The keepforward parameter allows you indicate you want to keep the primer. Default=F.

processors

The processors parameter allows you to run the command with multiple processors. Default processors=Autodetect number of available processors and use all available.

mothur > trim.seqs(fasta=sahl09.fna, oligos=sahl09.fna, processors=2)

logtransform

The logtransform parameter allows you to indicate you want the averages for the qwindowaverage, rollaverage and qaverage to be calculated using a logtransform. Default=F.

Putting it together

Any of the above options can be combined to suit your taste. If I were doing the analysis, I might do something that looks like this:

mothur > trim.seqs(fasta=sahl09.fna, oligos=sahl09.oligos, minlength=200, maxlength=300, maxambig=0, maxhomop=10, qfile=sahl09.qual, qwindowsize=50, qwindowaverage=35)
mothur > summary.seqs(fasta=sahl09.trim.fasta)
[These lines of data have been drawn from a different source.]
/-- R18: nothing wraps. A length or filter outside its range, a serial of 2^64 and a long key go to the host parameter. -/
theorem test_encode_request_silent :
    requested ⟨"01".toList, "80614141123458".toList, 6789, 263, none⟩ = none ∧
    requested ⟨"01".toList, "80614141123458".toList, 6789, 7, some 8⟩ = none ∧
    requested ⟨"01".toList, "80614141123458".toList, 2 ^ 64, 7, none⟩ = none ∧
    requested ⟨"01".toList, "806141411234580".toList, 6789, 7, none⟩ = none ∧
    requested ⟨"8004".toList, "80614141123458".toList, 6789, 7, none⟩ = none := by decide

/-- Lines of P1, P2, P4 and V28, with their words. -/
theorem test_assembler :
    lineActions "PTIDX SGTIN, 5     ; 0x08003005".toList = some [.issue 0x08003005] ∧
    lineActions "ENCODE SGTIN, 7, 1 ; 0x0C073001".toList = some [.issue 0x0C073001] ∧
    lineActions "SKIP -10".toList = some [.issue 0x030000F6] ∧ lineActions "SKIP 128".toList = none ∧
    lineActions "DIN <- 0x3034257BF7194E4000001A85".toList = some [.writeDin tag1] ∧
    lineActions ".word 0x0D000000".toList = some [.issue 0x0D000000] ∧
    lineActions "read D_CP".toList = some [.read .dCp] ∧ lineActions "; a comment".toList = some [] := by decide

/-- R105 and V10: LOADHEX of 12 bytes and of 11. -/
theorem test_loadhex :
    lineActions "LOADHEX \"3034257BF7194E4000001A85\"".toList = some [.writeDin tag1, .issue 0x0100000C] ∧
    lineActions "LOADHEX \"34257BF7194E4000001A85\"".toList = some [.issue 0x0100000B] := by decide

/-- V3, V4, V1 and V2: the check digit and GTIN-14. -/
theorem test_gtin :
    checkDigit (List.replicate 12 '0') = 0 ∧ checkDigit (List.replicate 13 '0') = 0 ∧
    checkDigit "0614141123451".toList = 7 ∧ gtin14 "0614141".toList "812345".toList = "80614141123458".toList ∧
    gtin14 "0614141".toList "000731".toList = "00614141007318".toList := by decide

/-- V1: the URN, and its parse. -/
theorem test_urn :
    urnOf (fun _ => []) .sgtin "0614141".toList "812345".toList "6789".toList =
      "urn:epc:id:sgtin:0614141.812345.6789".toList ∧
    (parseUrn "urn:epc:id:sgtin:0614141.812345.6789".toList).toOption =
      some (.sgtin, "0614141".toList, "812345".toList, "6789".toList) := by decide

/-! ## Witnesses: values that meet every hypothesis of an obligation, together, clause by clause -/

theorem witness_DecodeOfEncodeIsTheInstruction :
    WellFormed (.load 255) ∧ WellFormed (.skip (-128)) ∧ WellFormed (.skip 127) ∧ WellFormed (.ptdig 0xFF 0) ∧
    WellFormed (.encode 0xFF 255 255) ∧ WellFormed .wrinit := by decide

theorem witness_EncodeOfDecodeIsTheWord :
    decodeCommand 0x030000F6 = .ok (.skip (-10)) ∧ decodeCommand 0x0C6335C8 = .ok (.encode 0x35 99 200) := ⟨rfl, rfl⟩

/-- Each kind of illegal word: OP = 0, the first unassigned opcode, X, H and N where they are reserved. -/
theorem witness_IllegalWordRaisesIllegalCommand :
    (nextIssue State.reset 0x0D000000).host = .issue 0x0D000000 :: [] ∧ Illegal 0x00000000 ∧ Illegal 0x0D000000 ∧
    Illegal 0x0101000C ∧ Illegal 0x02000108 ∧ Illegal 0x07003001 ∧ ¬ Illegal 0x0C6335C8 := by
  refine ⟨rfl, ?_, ?_, ?_, ?_, ?_, ?_⟩ <;> (unfold Illegal; decide)

theorem witness_StepRunsTheDecodedInstruction :
    (nextIssue (loaded tag1) 0x06000000).host = .issue 0x06000000 :: [] ∧ decodeCommand 0x06000000 = .ok .decode :=
  ⟨rfl, rfl⟩

theorem witness_ResetEventGivesTheResetValues :
    ({ loadedAt tag1 8 with wbuf := tag1, wc := 96, host := [.reset] } : State).host = .reset :: [] := rfl

theorem witness_HostWriteChangesItsRegisterOnly :
    ({ loaded tag1 with host := [.writeDin tag7] } : State).host = .writeDin tag7 :: [] ∧
    ({ loaded tag1 with host := [.writeArg0 1] } : State).host = .writeArg0 1 :: [] ∧
    ({ loaded tag1 with host := [.writeArg1 2] } : State).host = .writeArg1 2 :: [] ∧
    ({ loaded tag1 with host := [.writeArg2 3] } : State).host = .writeArg2 3 :: [] := ⟨rfl, rfl, rfl, rfl⟩

theorem witness_HostReadObservesTheRegister :
    ({ loaded tag1 with host := [.read .tag] } : State).host = .read .tag :: [] ∧
    ({ loaded tag1 with host := [.read .einfo] } : State).host = .read .einfo :: [] ∧
    HostReg.einfo ∈ ([.tvalid, .rc, .wbuf, .wc, .err, .einfo] : List HostReg) := by decide

theorem witness_IdleEngineHoldsItsState : (loaded tag1).host = [] := rfl

theorem witness_OnlyResetClearsTvalid :
    ∃ t, step { loaded tag1 with host := [.reset] } = .next t ∧ (loaded tag1).tvalid = true ∧ t.tvalid = false :=
  ⟨_, rfl, rfl, rfl⟩

/-- A state in which no clause of the invariant is empty: T1 decoded, a row looked up, 8 bits written. -/
def busy : State :=
  { loadedAt tag1 96 with
    wbuf := 0xFF0000000000000000000000, wc := 8, err := 10, einfo := 8,
    d := ⟨0, 0x30, true, 1, 5, 614141, 7, 812345, 6, 6789⟩, p := ⟨5, 24, 7, 20, 6, 38⟩,
    written := ⟨true, true, false, false, true, true, true, true⟩, host := [.issue 0x06000000] }

theorem witness_StepKeepsTheInvariant : EngineInv busy ∧ ∃ t, step busy = .next t :=
  ⟨⟨by decide, by decide, by decide, by decide, by decide, by decide, by decide, by decide, by decide, by decide,
    by decide, by decide⟩, _, rfl⟩

/-- The same where a clause about GID-96 (no filter and partition) and about OK is not empty. -/
theorem witness_StepKeepsTheInvariant_gid :
    EngineInv { busy with tag := tagG, err := 0, einfo := 0, d := ⟨5, 0x35, false, 0, 0, 95100000, 0, 12345, 0, 400⟩ } :=
  ⟨by decide, by decide, by decide, by decide, by decide, by decide, by decide, by decide, by decide, by decide,
    by decide, by decide⟩

theorem witness_LoadFollowsItsRule : 255 < 256 ∧ 11 ≠ 12 ∧ 13 ≠ 12 ∧ 12 = 12 := by decide

theorem witness_RdbitsFollowsItsRule :
    255 < 256 ∧ (0 < 1 ∨ 64 < 0) ∧ (65 < 1 ∨ 64 < 65) ∧ (1 ≤ 64 ∧ 64 ≤ 64 ∧ State.reset.tvalid = false) ∧
    (1 ≤ 1 ∧ 1 ≤ 64 ∧ (loadedAt tag1 96).tvalid = true ∧ 96 < (loadedAt tag1 96).rc.toNat + 1) ∧
    (1 ≤ 64 ∧ 64 ≤ 64 ∧ (loadedAt tag1 33).tvalid = true ∧ 96 < (loadedAt tag1 33).rc.toNat + 64) ∧
    (1 ≤ 64 ∧ 64 ≤ 64 ∧ (loadedAt tag1 32).tvalid = true ∧ (loadedAt tag1 32).rc.toNat + 64 ≤ 96) ∧
    (1 ≤ 1 ∧ 1 ≤ 64 ∧ (loadedAt tag1 95).tvalid = true ∧ (loadedAt tag1 95).rc.toNat + 1 ≤ 96) := by decide

/-- RC + k = -1, 0, 96 and 97. -/
theorem witness_SkipFollowsItsRule :
    (-128 ≤ (-128 : Int) ∧ (-128 : Int) ≤ 127) ∧
    State.reset.tvalid = false ∧ (loadedAt tag1 5).tvalid = true ∧ ((loadedAt tag1 5).rc.toNat : Int) + (-6) < 0 ∧
    (0 ≤ ((loadedAt tag1 5).rc.toNat : Int) + (-5) ∧ ((loadedAt tag1 5).rc.toNat : Int) + (-5) ≤ 96) ∧
    (0 ≤ ((loadedAt tag1 90).rc.toNat : Int) + 6 ∧ ((loadedAt tag1 90).rc.toNat : Int) + 6 ≤ 96) ∧
    96 < ((loadedAt tag1 90).rc.toNat : Int) + 7 := by decide

theorem witness_RemainFollowsItsRule :
    State.reset.tvalid = false ∧ ((loaded tag1).tvalid = true ∧ (loaded tag1).rc.toNat ≤ 96) ∧
    ((loadedAt tag1 96).tvalid = true ∧ (loadedAt tag1 96).rc.toNat ≤ 96) := by decide

theorem witness_WrbitsFollowsItsRule :
    255 < 256 ∧ (0 < 1 ∨ 64 < 0) ∧ (65 < 1 ∨ 64 < 65) ∧ (1 ≤ 1 ∧ 1 ≤ 64 ∧ 96 < (writer tag1 96 0).wc.toNat + 1) ∧
    (1 ≤ 3 ∧ 3 ≤ 64 ∧ (writer 0 0 8).wc.toNat + 3 ≤ 96 ∧ 2 ^ 3 ≤ (writer 0 0 8).arg0.toNat) ∧
    (1 ≤ 3 ∧ 3 ≤ 64 ∧ (writer 0 93 7).wc.toNat + 3 ≤ 96 ∧ (writer 0 93 7).arg0.toNat < 2 ^ 3) ∧
    (1 ≤ 64 ∧ 64 ≤ 64 ∧ (writer 0 32 (BitVec.allOnes 64)).wc.toNat + 64 ≤ 96 ∧
      (writer 0 32 (BitVec.allOnes 64)).arg0.toNat < 2 ^ 64) := by decide

theorem witness_PtidxFollowsItsRule :
    255 < 256 ∧ ((0x2F : Byte).toNat < 0x30 ∨ 0x35 < (0x2F : Byte).toNat) ∧ ((0x36 : Byte).toNat < 0x30 ∨ 0x35 < (0x36 : Byte).toNat) ∧
    (0x35 : Byte) = 0x35 ∧ (0x30 ≤ (0x34 : Byte).toNat ∧ (0x34 : Byte).toNat ≤ 0x34 ∧ 6 < 7) ∧
    (0x30 ≤ (0x30 : Byte).toNat ∧ (0x30 : Byte).toNat ≤ 0x34 ∧ 6 ≤ 6) ∧
    (0x30 ≤ (0x31 : Byte).toNat ∧ (0x31 : Byte).toNat ≤ 0x34 ∧ 0 ≤ 6) := by decide

theorem witness_PtdigFollowsItsRule :
    255 < 256 ∧ ((0x2F : Byte).toNat < 0x30 ∨ 0x35 < (0x2F : Byte).toNat) ∧ ((0x36 : Byte).toNat < 0x30 ∨ 0x35 < (0x36 : Byte).toNat) ∧
    (0x35 : Byte) = 0x35 ∧ (0x30 ≤ (0x30 : Byte).toNat ∧ (0x30 : Byte).toNat ≤ 0x34 ∧ (5 < 6 ∨ 12 < 5)) ∧
    (0x30 ≤ (0x34 : Byte).toNat ∧ (0x34 : Byte).toNat ≤ 0x34 ∧ (13 < 6 ∨ 12 < 13)) ∧
    (0x30 ≤ (0x31 : Byte).toNat ∧ (0x31 : Byte).toNat ≤ 0x34 ∧ 6 ≤ 6 ∧ 6 ≤ 12) ∧
    (0x30 ≤ (0x34 : Byte).toNat ∧ (0x34 : Byte).toNat ≤ 0x34 ∧ 6 ≤ 12 ∧ 12 ≤ 12) := by decide

/-- Headers 0x2F and 0x36 fail, 0x30 and 0x35 dispatch. -/
theorem witness_DispatchFollowsItsRule :
    State.reset.tvalid = false ∧ (loaded tag7).tvalid = true ∧ bits 0x2F0000000000000000000000 95 88 < 0x30 ∧
    0x35 < bits 0x360000000000000000000000 95 88 ∧ (0x30 ≤ bits tag7 95 88 ∧ bits tag7 95 88 ≤ 0x35) ∧
    (0x30 ≤ bits tagG 95 88 ∧ bits tagG 95 88 ≤ 0x35) := by decide

/-- GID-96; partition 7; partitions 0 and 6, headers 0x30 and 0x34. -/
theorem witness_DecodeFollowsItsRule :
    State.reset.tvalid = false ∧ (loaded tagG).tvalid = true ∧ bits 0x2F0000000000000000000000 95 88 < 0x30 ∧
    0x35 < bits 0x360000000000000000000000 95 88 ∧ bits tagG 95 88 = 0x35 ∧
    (0x30 ≤ bits tag7 95 88 ∧ bits tag7 95 88 ≤ 0x34 ∧ bits tag7 84 82 = 7) ∧
    (0x30 ≤ bits 0x300000000000000000000000 95 88 ∧ bits 0x300000000000000000000000 95 88 ≤ 0x34 ∧
      bits 0x300000000000000000000000 84 82 ≤ 6) ∧
    (0x30 ≤ bits 0x341800000000000000000000 95 88 ∧ bits 0x341800000000000000000000 95 88 ≤ 0x34 ∧
      bits 0x341800000000000000000000 84 82 ≤ 6) := by decide

theorem witness_DecodeasFollowsItsRule :
    ((0x40 : Byte).toNat < 0x30 ∨ 0x35 < (0x40 : Byte).toNat) ∧
    (0x30 ≤ (0x30 : Byte).toNat ∧ (0x30 : Byte).toNat ≤ 0x35 ∧ State.reset.tvalid = false) ∧
    (0x30 ≤ (0x31 : Byte).toNat ∧ (0x31 : Byte).toNat ≤ 0x35 ∧ (loaded tag1).tvalid = true ∧
      bits tag1 95 88 ≠ (0x31 : Byte).toNat) ∧
    ((0x35 : Byte).toNat = 0x35 ∧ (loaded tagG).tvalid = true ∧ bits tagG 95 88 = (0x35 : Byte).toNat) ∧
    (0x30 ≤ (0x30 : Byte).toNat ∧ (0x30 : Byte).toNat ≤ 0x34 ∧ (loaded tag7).tvalid = true ∧
      bits tag7 95 88 = (0x30 : Byte).toNat ∧ bits tag7 84 82 = 7) ∧
    (0x30 ≤ (0x31 : Byte).toNat ∧ (0x31 : Byte).toNat ≤ 0x34 ∧ (loaded tagS).tvalid = true ∧
      bits tagS 95 88 = (0x31 : Byte).toNat ∧ bits tagS 84 82 ≤ 6) := by decide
		Start	End	NBases	Ambigs	Polymer
Minimum:	1	200	200	0	3
2.5%-tile:	1	215	215	0	3
25%-tile:	1	227	227	0	4
Median: 	1	235	235	0	5
75%-tile:	1	242	242	0	5
97.5%-tile:	1	260	260	0	6
Maximum:	1	300	300	0	10
# of Seqs:	110758

This represents approximately 89% of the original sequences.

Revisions

  • 1.24.0 - added linker and spacer options to the oligos file, as well as ldiffs and sdiffs parameters.
  • 1.24.0 - added keepforward parameter.
  • 1.24.0 - paralellized for Windows.
  • 1.25.0 - allow for characters other than ATGC in reverse primers.
  • 1.25.0 - fixed bug with Windows processors=2
  • 1.25.0 - fixed bug that caused seqs to go to scrap if no oligos file was given, introduced in 1.24 when we added linkers and spacers.
  • 1.28.0 - added count parameter
  • 1.30.0 - added checkorient parameter.
  • 1.30.0 - trim.seqs can now use paired barcodes and primers in the oligos file.
  • 1.32.0 - Bug Fix: if primer length + barcode length + pdiffs + bdiffs > sequence length, mothur crashed. Sequence should be scrapped.
  • 1.33.0 - added log transform parameter.
  • 1.33.0 - reorient parameter no longer requires paired barcodes and primers.
  • 1.40.0 - Rewrite of threaded code. Default processors=Autodetect number of available processors and use all available.